Task brief: Please output exactly the lines of the material from the first through the line containing "s.out := rfl", and nothing more.

Material for this task:
/-! ### wr -/

@[simp] theorem wr_pending (s : State) (k : PageKind) (i off v : Nat) : (wr s k i off v).pending = s.pending := rfl
@[simp] theorem wr_out (s : State) (k : PageKind) (i off v : Nat) : (wr s k i off v).out = s.out := rfl
@[simp] theorem wr_now (s : State) (k : PageKind) (i off v : Nat) : (wr s k i off v).now = s.now := rfl
@[simp] theorem wr_free (s : State) (k : PageKind) (i off v : Nat) : (wr s k i off v).free = s.free := rfl
@[simp] theorem wr_mode (s : State) (k : PageKind) (i off v : Nat) : (wr s k i off v).mode = s.mode := rfl
@[simp] theorem wr_pos (s : State) (k : PageKind) (i off v : Nat) : (wr s k i off v).pos = s.pos := rfl
@[simp] theorem wr_pcyc (s : State) (k : PageKind) (i off v : Nat) : (wr s k i off v).pcyc = s.pcyc := rfl
@[simp] theorem wr_flog (s : State) (k : PageKind) (i off v : Nat) : (wr s k i off v).flog = s.flog := rfl
@[simp] theorem wr_oos (s : State) (k : PageKind) (i off v : Nat) : (wr s k i off v).oos = s.oos := rfl
@[simp] theorem wr_mgmt (s : State) (k : PageKind) (i off v : Nat) : (wr s k i off v).mgmt = s.mgmt := rfl
@[simp] theorem wr_nims (s : State) (k : PageKind) (i off v : Nat) : (wr s k i off v).nims = s.nims := rfl
@[simp] theorem wr_eth (s : State) (k : PageKind) (i off v : Nat) : (wr s k i off v).eth = s.eth := rfl
@[simp] theorem wr_ifs (s : State) (k : PageKind) (i off v : Nat) : (wr s k i off v).ifs = s.ifs := rfl
@[simp] theorem wr_conns (s : State) (k : PageKind) (i off v : Nat) : (wr s k i off v).conns = s.conns := rfl
@[simp] theorem wr_txWait (s : State) (k : PageKind) (i off v : Nat) : (wr s k i off v).txWait = s.txWait := rfl
@[simp] theorem wr_tslots (s : State) (k : PageKind) (i off v : Nat) : (wr s k i off v).tslots = s.tslots := rfl
@[simp] theorem wr_ctrls (s : State) (k : PageKind) (i off v : Nat) : (wr s k i off v).ctrls = s.ctrls := rfl
@[simp] theorem wr_tenants (s : State) (k : PageKind) (i off v : Nat) : (wr s k i off v).tenants = s.tenants := rfl
@[simp] theorem wr_nss (s : State) (k : PageKind) (i off v : Nat) : (wr s k i off v).nss = s.nss := rfl
@[simp] theorem wr_nsKeys (s : State) (k : PageKind) (i off v : Nat) : (wr s k i off v).nsKeys = s.nsKeys := rfl
@[simp] theorem wr_keyGen (s : State) (k : PageKind) (i off v : Nat) : (wr s k i off v).keyGen = s.keyGen := rfl
@[simp] theorem wr_lostSlots (s : State) (k : PageKind) (i off v : Nat) : (wr s k i off v).lostSlots = s.lostSlots := rfl
@[simp] theorem wr_nextKey (s : State) (k : PageKind) (i off v : Nat) : (wr s k i off v).nextKey = s.nextKey := rfl
@[simp] theorem wr_keyRecs (s : State) (k : PageKind) (i off v : Nat) : (wr s k i off v).keyRecs = s.keyRecs := rfl
@[simp] theorem wr_sealCtr (s : State) (k : PageKind) (i off v : Nat) : (wr s k i off v).sealCtr = s.sealCtr := rfl
@[simp] theorem wr_spdm (s : State) (k : PageKind) (i off v : Nat) : (wr s k i off v).spdm = s.spdm := rfl
@[simp] theorem wr_mfEnroll (s : State) (k : PageKind) (i off v : Nat) : (wr s k i off v).mfEnroll = s.mfEnroll := rfl
@[simp] theorem wr_secs (s : State) (k : PageKind) (i off v : Nat) : (wr s k i off v).secs = s.secs := rfl
@[simp] theorem wr_cores (s : State) (k : PageKind) (i off v : Nat) : (wr s k i off v).cores = s.cores := rfl
@[simp] theorem wr_cjobs (s : State) (k : PageKind) (i off v : Nat) : (wr s k i off v).cjobs = s.cjobs := rfl
@[simp] theorem wr_cctx (s : State) (k : PageKind) (i off v : Nat) : (wr s k i off v).cctx = s.cctx := rfl
@[simp] theorem wr_savedRegs (s : State) (k : PageKind) (i off v : Nat) : (wr s k i off v).savedRegs = s.savedRegs := rfl
@[simp] theorem wr_savedIfs (s : State) (k : PageKind) (i off v : Nat) : (wr s k i off v).savedIfs = s.savedIfs := rfl
@[simp] theorem wr_cmds (s : State) (k : PageKind) (i off v : Nat) : (wr s k i off v).cmds = s.cmds := rfl
@[simp] theorem wr_nextCmd (s : State) (k : PageKind) (i off v : Nat) : (wr s k i off v).nextCmd = s.nextCmd := rfl
@[simp] theorem wr_held (s : State) (k : PageKind) (i off v : Nat) : (wr s k i off v).held = s.held := rfl
@[simp] theorem wr_adminWaits (s : State) (k : PageKind) (i off v : Nat) : (wr s k i off v).adminWaits = s.adminWaits := rfl
@[simp] theorem wr_diesets (s : State) (k : PageKind) (i off v : Nat) : (wr s k i off v).diesets = s.diesets := rfl
@[simp] theorem wr_bands (s : State) (k : PageKind) (i off v : Nat) : (wr s k i off v).bands = s.bands := rfl
@[simp] theorem wr_bandCtr (s : State) (k : PageKind) (i off v : Nat) : (wr s k i off v).bandCtr = s.bandCtr := rfl
@[simp] theorem wr_blks (s : State) (k : PageKind) (i off v : Nat) : (wr s k i off v).blks = s.blks := rfl
@[simp] theorem wr_staged (s : State) (k : PageKind) (i off v : Nat) : (wr s k i off v).staged = s.staged := rfl
@[simp] theorem wr_nextUnit (s : State) (k : PageKind) (i off v : Nat) : (wr s k i off v).nextUnit = s.nextUnit := rfl
@[simp] theorem wr_nextAck (s : State) (k : PageKind) (i off v : Nat) : (wr s k i off v).nextAck = s.nextAck := rfl
@[simp] theorem wr_flash (s : State) (k : PageKind) (i off v : Nat) : (wr s k i off v).flash = s.flash := rfl
@[simp] theorem wr_holdLow (s : State) (k : PageKind) (i off v : Nat) : (wr s k i off v).holdLow = s.holdLow := rfl
@[simp] theorem wr_jr (s : State) (k : PageKind) (i off v : Nat) : (wr s k i off v).jr = s.jr := rfl
@[simp] theorem wr_ckpts (s : State) (k : PageKind) (i off v : Nat) : (wr s k i off v).ckpts = s.ckpts := rfl
@[simp] theorem wr_tabCkpt (s : State) (k : PageKind) (i off v : Nat) : (wr s k i off v).tabCkpt = s.tabCkpt := rfl
@[simp] theorem wr_patrolAt (s : State) (k : PageKind) (i off v : Nat) : (wr s k i off v).patrolAt = s.patrolAt := rfl
@[simp] theorem wr_feeds (s : State) (k : PageKind) (i off v : Nat) : (wr s k i off v).feeds = s.feeds := rfl
@[simp] theorem wr_dies (s : State) (k : PageKind) (i off v : Nat) : (wr s k i off v).dies = s.dies := rfl
@[simp] theorem wr_tileRes (s : State) (k : PageKind) (i off v : Nat) : (wr s k i off v).tileRes = s.tileRes := rfl
@[simp] theorem wr_lanes (s : State) (k : PageKind) (i off v : Nat) : (wr s k i off v).lanes = s.lanes := rfl
@[simp] theorem wr_climbs (s : State) (k : PageKind) (i off v : Nat) : (wr s k i off v).climbs = s.climbs := rfl
@[simp] theorem wr_nextClimb (s : State) (k : PageKind) (i off v : Nat) : (wr s k i off v).nextClimb = s.nextClimb := rfl
@[simp] theorem wr_raws (s : State) (k : PageKind) (i off v : Nat) : (wr s k i off v).raws = s.raws := rfl
@[simp] theorem wr_llr (s : State) (k : PageKind) (i off v : Nat) : (wr s k i off v).llr = s.llr := rfl
@[simp] theorem wr_thyme (s : State) (k : PageKind) (i off v : Nat) : (wr s k i off v).thyme = s.thyme := rfl
@[simp] theorem wr_patch (s : State) (k : PageKind) (i off v : Nat) : (wr s k i off v).patch = s.patch := rfl
@[simp] theorem wr_matchRegs (s : State) (k : PageKind) (i off v : Nat) : (wr s k i off v).matchRegs = s.matchRegs := rfl
@[simp] theorem wr_byteBkts (s : State) (k : PageKind) (i off v : Nat) : (wr s k i off v).byteBkts = s.byteBkts := rfl
@[simp] theorem wr_cmdBkts (s : State) (k : PageKind) (i off v : Nat) : (wr s k i off v).cmdBkts = s.cmdBkts := rfl
@[simp] theorem wr_readBkt (s : State) (k : PageKind) (i off v : Nat) : (wr s k i off v).readBkt = s.readBkt := rfl
@[simp] theorem wr_writeBkt (s : State) (k : PageKind) (i off v : Nat) : (wr s k i off v).writeBkt = s.writeBkt := rfl
@[simp] theorem wr_arb (s : State) (k : PageKind) (i off v : Nat) : (wr s k i off v).arb = s.arb := rfl
@[simp] theorem wr_stage (s : State) (k : PageKind) (i off v : Nat) : (wr s k i off v).stage = s.stage := rfl
@[simp] theorem wr_migs (s : State) (k : PageKind) (i off v : Nat) : (wr s k i off v).migs = s.migs := rfl
@[simp] theorem wr_recd (s : State) (k : PageKind) (i off v : Nat) : (wr s k i off v).recd = s.recd := rfl
@[simp] theorem wr_trecs (s : State) (k : PageKind) (i off v : Nat) : (wr s k i off v).trecs = s.trecs := rfl
@[simp] theorem wr_meter (s : State) (k : PageKind) (i off v : Nat) : (wr s k i off v).meter = s.meter := rfl
@[simp] theorem wr_aon (s : State) (k : PageKind) (i off v : Nat) : (wr s k i off v).aon = s.aon := rfl
@[simp] theorem wr_plStat (s : State) (k : PageKind) (i off v : Nat) : (wr s k i off v).plStat = s.plStat := rfl
@[simp] theorem wr_plRun (s : State) (k : PageKind) (i off v : Nat) : (wr s k i off v).plRun = s.plRun := rfl
@[simp] theorem wr_pwr (s : State) (k : PageKind) (i off v : Nat) : (wr s k i off v).pwr = s.pwr := rfl
@[simp] theorem wr_therm (s : State) (k : PageKind) (i off v : Nat) : (wr s k i off v).therm = s.therm := rfl
@[simp] theorem wr_profile (s : State) (k : PageKind) (i off v : Nat) : (wr s k i off v).profile = s.profile := rfl
@[simp] theorem wr_dieRecs (s : State) (k : PageKind) (i off v : Nat) : (wr s k i off v).dieRecs = s.dieRecs := rfl
@[simp] theorem wr_models (s : State) (k : PageKind) (i off v : Nat) : (wr s k i off v).models = s.models := rfl
@[simp] theorem wr_geometry (s : State) (k : PageKind) (i off v : Nat) : (wr s k i off v).geometry = s.geometry := rfl
@[simp] theorem wr_caches (s : State) (k : PageKind) (i off v : Nat) : (wr s k i off v).caches = s.caches := rfl
@[simp] theorem wr_basil (s : State) (k : PageKind) (i off v : Nat) : (wr s k i off v).basil = s.basil := rfl
@[simp] theorem wr_dram (s : State) (k : PageKind) (i off v : Nat) : (wr s k i off v).dram = s.dram := rfl
@[simp] theorem wr_windows (s : State) (k : PageKind) (i off v : Nat) : (wr s k i off v).windows = s.windows := rfl
@[simp] theorem wr_doom (s : State) (k : PageKind) (i off v : Nat) : (wr s k i off v).doom = s.doom := rfl
@[simp] theorem wr_gpioExt (s : State) (k : PageKind) (i off v : Nat) : (wr s k i off v).gpioExt = s.gpioExt := rfl
@[simp] theorem wr_slots (s : State) (k : PageKind) (i off v : Nat) : (wr s k i off v).slots = s.slots := rfl
@[simp] theorem wr_dlBuf (s : State) (k : PageKind) (i off v : Nat) : (wr s k i off v).dlBuf = s.dlBuf := rfl
@[simp] theorem wr_fwHold (s : State) (k : PageKind) (i off v : Nat) : (wr s k i off v).fwHold = s.fwHold := rfl
@[simp] theorem wr_code (s : State) (k : PageKind) (i off v : Nat) : (wr s k i off v).code = s.code := rfl
@[simp] theorem wr_sealedProfile (s : State) (k : PageKind) (i off v : Nat) : (wr s k i off v).sealedProfile = s.sealedProfile := rfl
@[simp] theorem wr_recovAt (s : State) (k : PageKind) (i off v : Nat) : (wr s k i off v).recovAt = s.recovAt := rfl
@[simp] theorem wr_startMs (s : State) (k : PageKind) (i off v : Nat) : (wr s k i off v).startMs = s.startMs := rfl
@[simp] theorem wr_eraseBook (s : State) (k : PageKind) (i off v : Nat) : (wr s k i off v).eraseBook = s.eraseBook := rfl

Answer to this exercise:
/-! ### wr -/

@[simp] theorem wr_pending (s : State) (k : PageKind) (i off v : Nat) : (wr s k i off v).pending = s.pending := rfl
@[simp] theorem wr_out (s : State) (k : PageKind) (i off v : Nat) : (wr s k i off v).out = s.out := rfl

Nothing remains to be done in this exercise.